/-- `InitMain` past its gyroscope range selection: the factor is stored, and the accelerometer's selection is left (R160). -/
theorem initMain_beforeAccel {s : State} {m : Env} (h : InitMainAnswers s.params vs rs gs as old)
    (hrun : s.env.run s.params (initMainEventsBeforeAccel s.params vs rs gs as old tg) = some m) :
    initMain s =
      selectAccelRange s.params.initAccelRange
        ((s.advance (initMainEventsBeforeAccel s.params vs rs gs as old tg) m).setSfGyro
          (s.params.gyroSf.get s.params.initGyroRange)) := by
  obtain ⟨hn, hv, hrs, hg, hg6, ha, ha6, hold⟩ := h
  obtain ⟨m4, hrun, h5⟩ := Env.run_split hrun
  obtain ⟨m3, hrun, h4⟩ := Env.run_split hrun
  obtain ⟨m2, hrun, h3⟩ := Env.run_split hrun
  obtain ⟨m1, h1, h2⟩ := Env.run_split hrun
  rw [initMain_eq, Op.bind_ok s (parameters_apply s), Op.bind_ok s (identityMain_performs hv hn s m1 rfl h1),
    Op.bind_ok _ (runSteps_performs _ rs hrs (s.advance _ m1) m2 rfl h2), State.advance_advance,
    Op.bind_ok _ (calGyro_performs hg hg6 (s.advance _ m2) m3 rfl h3), State.advance_advance,
    Op.bind_ok _ (calAccel_performs ha ha6 hold (s.advance _ m3) m4 rfl h4), State.advance_advance,
    Op.bind_ok _ (selectGyroRange_apply (s := s.advance _ m4) _ tg h5), State.advance_advance]
  rfl

theorem State.setSfGyro_advance (s : State) (q : Ratio) (es : List Event) (e : Env) :
    (s.setSfGyro q).advance es e = (s.advance es e).setSfGyro q := rfl

/-- `InitMain` failing in its accelerometer range selection leaves the gyroscope's factor stored (R160, R168). -/
theorem initMain_fails_inAccel {s : State} {n : Nat} {e : Env} {left : Bool} {ta : Byte} {ev : Event}
    (h : InitMainAnswers s.params vs rs gs as old)
    (hn : (initMainEventsBeforeAccel s.params vs rs gs as old tg).length ≤ n)
    (hf : FailsAt s (initMainEvents s.params vs rs gs as old tg ta) n e left ev) :
    initMain s =
      (.error .busError,
        (s.advance ((initMainEvents s.params vs rs gs as old tg ta).take n ++ failureEvents left ev)
          (e.afterFailure s.params left ev)).setSfGyro (s.params.gyroSf.get s.params.initGyroRange)) := by
  obtain ⟨m, hrun, hrun', hstep, hrep⟩ := hf.later hn
  have hsel := selectAccelRange_fails s.params.initAccelRange ta
    ((s.advance (initMainEventsBeforeAccel s.params vs rs gs as old tg) m).setSfGyro
      (s.params.gyroSf.get s.params.initGyroRange)) _ e left ev rfl ⟨hrun', hstep, hrep⟩
  rw [initMain_beforeAccel h hrun, hsel, initMainEvents, List.take_append, List.take_of_length_le hn, List.append_assoc]
  rw [State.setSfGyro_advance, State.advance_advance]
  rfl

end

/-- Two step lists at the end of an operation. -/
theorem runSteps_append_end (xs ys : List MicroOp) :
    (runSteps xs >>= fun _ => runSteps ys) = runSteps (xs ++ ys) := by
  simpa using runSteps_append xs ys (pure ())

/-- `InitBridgeDevice` with its step lists joined before and after the identity check (R165). -/
theorem initBridgeDevice_eq :
    initBridgeDevice = (do
      let p ← parameters
      runSteps (stepsBeforeIdentity p.initMagSteps)
      identityMag p.idRetryMax
      runSteps (stepsAfterIdentity p.initMagSteps)) := by
  simp only [initBridgeDevice, runSteps_append, runSteps_append_end, stepsBeforeIdentity, stepsAfterIdentity,
    List.append_assoc]

theorem initBridgeDevice_runs {p : Params} {vs rs rs' : List Byte} (hn : vs.length < p.idRetryMax)
    (hv : ∀ v ∈ vs, v ≠ p.magId.value) (hr : rs.length = readsOf (stepsBeforeIdentity p.initMagSteps))
    (hr' : rs'.length = readsOf (stepsAfterIdentity p.initMagSteps)) :
    Runs initBridgeDevice p (initBridgeEvents p vs rs rs') () := by
  rw [initBridgeDevice_eq, initBridgeEvents, List.append_assoc, List.append_assoc,
    ← List.append_assoc (magMismatchEvents p vs)]
  exact .after_check .parameters ((runSteps_runs _ rs hr).bind ((identityMag_runs hv hn).bind (runSteps_runs _ rs' hr')))

/-! ### Every bus step of the operations made of register accesses -/

/-- A failure at any bus step of `SELECT_BANK` or of a composite operation ends it there (R112, R235). -/
theorem IsRun.exec_fails {s : State} {i : Instr} {es : List Event} {n : Nat} {e : Env} {left : Bool} {ev : Event}
    (h : IsRun s i es) (hr : s.ready) (hf : FailsAt s es n e left ev) :
    exec i s =
      .next ((s.advance (es.take n ++ failureEvents left ev) (e.afterFailure s.params left ev)).send busErrorPacket) := by
  cases h with
  | selectBank b => exact issue_fails (.after_check (bankOperand_performs b) ((selectBank_runs b).fails.left _)) hr hf
  | bridgeRead f r len rx hl h =>
    exact issue_fails (.after_check (addrOperand_performs f) (.after_check .parameters
      (.after_check (burstOperand_performs hl) (bridgeRead_runs f r h).fails))) hr hf
  | bridgeWrite f r v =>
    exact issue_fails (.after_check (addrOperand_performs f) ((bridgeWrite_runs f r v).fails.left _)) hr hf
  | initMain vs rs gs as old tg h => exact issue_fails ((initMain_fails h).left _) hr hf
  | initBridgeDevice vs rs rs' hn hv hrs hrs' =>
    exact issue_fails ((initBridgeDevice_runs hn hv hrs hrs').fails.left _) hr hf
  | calGyro ds h h6 => exact issue_fails ((calGyro_runs h h6).fails.left _) hr hf
  | calAccel ds old h h6 h2 => exact issue_fails ((calAccel_runs h h6 h2).fails.left _) hr hf
  | selectGyroRange r v =>
    exact issue_fails (.after_check (rangeOperand_performs r) ((selectGyroRange_fails r v).left _)) hr hf
  | selectAccelRange r v =>
    exact issue_fails (.after_check (rangeOperand_performs r) ((selectAccelRange_fails r v).left _)) hr hf
  | readGyroRaw d h => exact issue_fails ((readGyroRaw_fails h).left _) hr hf
  | readAccelRaw d h => exact issue_fails ((readAccelRaw_fails h).left _) hr hf
  | readGyroScaled d h hsf =>
    obtain ⟨sf, hsf⟩ := Option.ne_none_iff_exists'.1 hsf
    exact issue_failsFrom ((readGyroScaled_failsFrom (s := s.setSeq .busy) hsf h).left _) hr hf
  | readAccelScaled d h hsf =>
    obtain ⟨sf, hsf⟩ := Option.ne_none_iff_exists'.1 hsf
    exact issue_failsFrom ((readAccelScaled_failsFrom (s := s.setSeq .busy) hsf h).left _) hr hf
  | readMagScaled s1 m s2 h h1 =>
    exact issue_fails ((readMagScaled_fails h (decide_eq_true h1)).left _) hr hf
  | readSnapshot g a s1 m s2 hg ha h hsfg hsfa h1 =>
    obtain ⟨sfg, hsfg⟩ := Option.ne_none_iff_exists'.1 hsfg
    obtain ⟨sfa, hsfa⟩ := Option.ne_none_iff_exists'.1 hsfa
    exact issue_failsFrom
      (readSnapshot_failsFrom (s := s.setSeq .busy) hsfg hsfa hg ha h (decide_eq_true h1)) hr hf

/-! ### The statements -/

/-- Settles O22: the bank-select frame, with the operand legal. -/
theorem selectBankSends : Obligations.SelectBankSends := fun _ _ b hr hrun => (selectBank_issuesRun b).completes hr hrun

/-- Settles O23: the bank-select frame, then a read frame of one byte. -/
theorem readU8Reads : Obligations.ReadU8Reads := fun _ _ b a v hr hrun => (readU8_issuesRun b a v).completes hr hrun

/-- Settles O24: the bank-select frame, then a write frame of one byte. -/
theorem writeU8Writes : Obligations.WriteU8Writes := fun _ _ b a v hr hrun => (writeU8_issuesRun b a v).completes hr hrun
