/-! Status and system. -/

/-- R151, R32. -/
def Obligations.StrdReadsStatusRegisters : Prop :=
  (∀ a : Byte, encode (.strd a) = 0x010000#24 ||| (a.setWidth 24 <<< 8)) ∧
    (∀ a b : Byte, (b ≠ 0 ∨ 3 < a.toNat) → Rejected (commandWord 0x01 a b)) ∧
    ∀ s : State,
      exec (.strd 0) s =
          .next { s with
            responses := s.responses ++
              [responseWord 0x00 0x00
                (BitVec.ofNat 8 (s.txvalid.toNat + 2 * s.rxvalid.toNat + 4 * s.evalid.toNat))] } ∧
        exec (.strd 1) s =
          .next { s with responses := s.responses ++ [responseWord 0x00 0x00 s.txlen] } ∧
        exec (.strd 2) s =
          .next { s with responses := s.responses ++ [responseWord 0x00 0x00 s.rxlen] } ∧
        exec (.strd 3) s =
          .next { s with
            responses := s.responses ++
              [responseWord 0x00 (BitVec.ofNat 8 (128 * s.eshort.toNat + s.emean.toNat)) s.ecode] } ∧
        (∀ a : Byte, 3 < a.toNat →
          exec (.strd a) s = .next { s with responses := s.responses ++ [0x100000] }) ∧
        (Inv s → s.evalid = false →
          exec (.strd 3) s = .next { s with responses := s.responses ++ [0x000000] })

/-- R152, log 11: SRST leaves the state of a hard reset. That a hard reset keeps the buffers' bytes and the
waiting inputs is the model's choice (log 11). -/
def Obligations.SrstEqualsHardReset : Prop :=
  encode .srst = 0x020000 ∧ (∀ a b : Byte, (a ≠ 0 ∨ b ≠ 0) → Rejected (commandWord 0x02 a b)) ∧
    ∀ s : State,
      ∃ t u, exec .srst s = .next t ∧ externalStep .hardReset s = .next u ∧
        t = { u with responses := s.responses ++ [0x000000] } ∧
        t = { State.reset with
          txb := s.txb, rxb := s.rxb, inputs := s.inputs, requests := s.requests,
          responses := s.responses ++ [0x000000] }

/-- R211: what a block answers after a hard reset or SRST, whatever its buffers hold. -/
def Obligations.AnswersAfterReset : Prop :=
  ∀ s t : State, externalStep .hardReset s = .next t ∨ exec .srst s = .next t →
    (∀ a : Byte, a.toNat < 4 → exec (.strd a) t = .next { t with responses := t.responses ++ [0x000000] }) ∧
      exec .ckrd t = .next { t with responses := t.responses ++ [0x0000FF] } ∧
      (∀ a, exec (.txrd a) t = .next { t with responses := t.responses ++ [0x110000] }) ∧
      (∀ a, exec (.rxrd a) t = .next { t with responses := t.responses ++ [0x150000] }) ∧
      exec .classify t = .next { t with responses := t.responses ++ [0x150000] } ∧
      exec .txstamp t = .next { t with responses := t.responses ++ [0x130000] } ∧
      exec .txseal t = .next { t with responses := t.responses ++ [0x130000] }

/-! The whole machine. -/

/-- R12, R71, R120: every operation completes from every state; RECV emits one read request and no response,
every other operation one response and no request. -/
def Obligations.EveryOperationAnswersOnce : Prop :=
  ∀ (i : Instr) (s : State),
    ∃ t, exec i s = .next t ∧ t.inputs = s.inputs ∧
      (i = .recv → t.responses = s.responses ∧ t.requests = s.requests ++ [2]) ∧
      (i ≠ .recv → (∃ w, t.responses = s.responses ++ [w]) ∧ t.requests = s.requests)

/-- R57: the reading operations change no state, and a second read answers the same word. -/
def Obligations.ReadsChangeNothing : Prop :=
  ∀ (i : Instr) (s : State),
    ((∃ a, i = .txrd a) ∨ (∃ a, i = .rxrd a) ∨ (∃ a, i = .strd a) ∨ i = .ckrd ∨ ∃ a, i = .emlook a) →
      ∃ w, exec i s = .next { s with responses := s.responses ++ [w] } ∧
        exec i { s with responses := s.responses ++ [w] } =
          .next { s with responses := s.responses ++ [w] ++ [w] }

What you have to do:
Take from the material above the lines running from the one with "runSteps (stepsBeforeIdentity p.initMagSteps)" through the one with "(hv : ∀ v ∈ vs, v", and repeat them exactly, with nothing else.

Task result:
      runSteps (stepsBeforeIdentity p.initMagSteps)
      identityMag p.idRetryMax
      runSteps (stepsAfterIdentity p.initMagSteps)) := by
  simp only [initBridgeDevice, runSteps_append, runSteps_append_end, stepsBeforeIdentity, stepsAfterIdentity,
    List.append_assoc]

theorem initBridgeDevice_runs {p : Params} {vs rs rs' : List Byte} (hn : vs.length < p.idRetryMax)
    (hv : ∀ v ∈ vs, v ≠ p.magId.value) (hr : rs.length = readsOf (stepsBeforeIdentity p.initMagSteps))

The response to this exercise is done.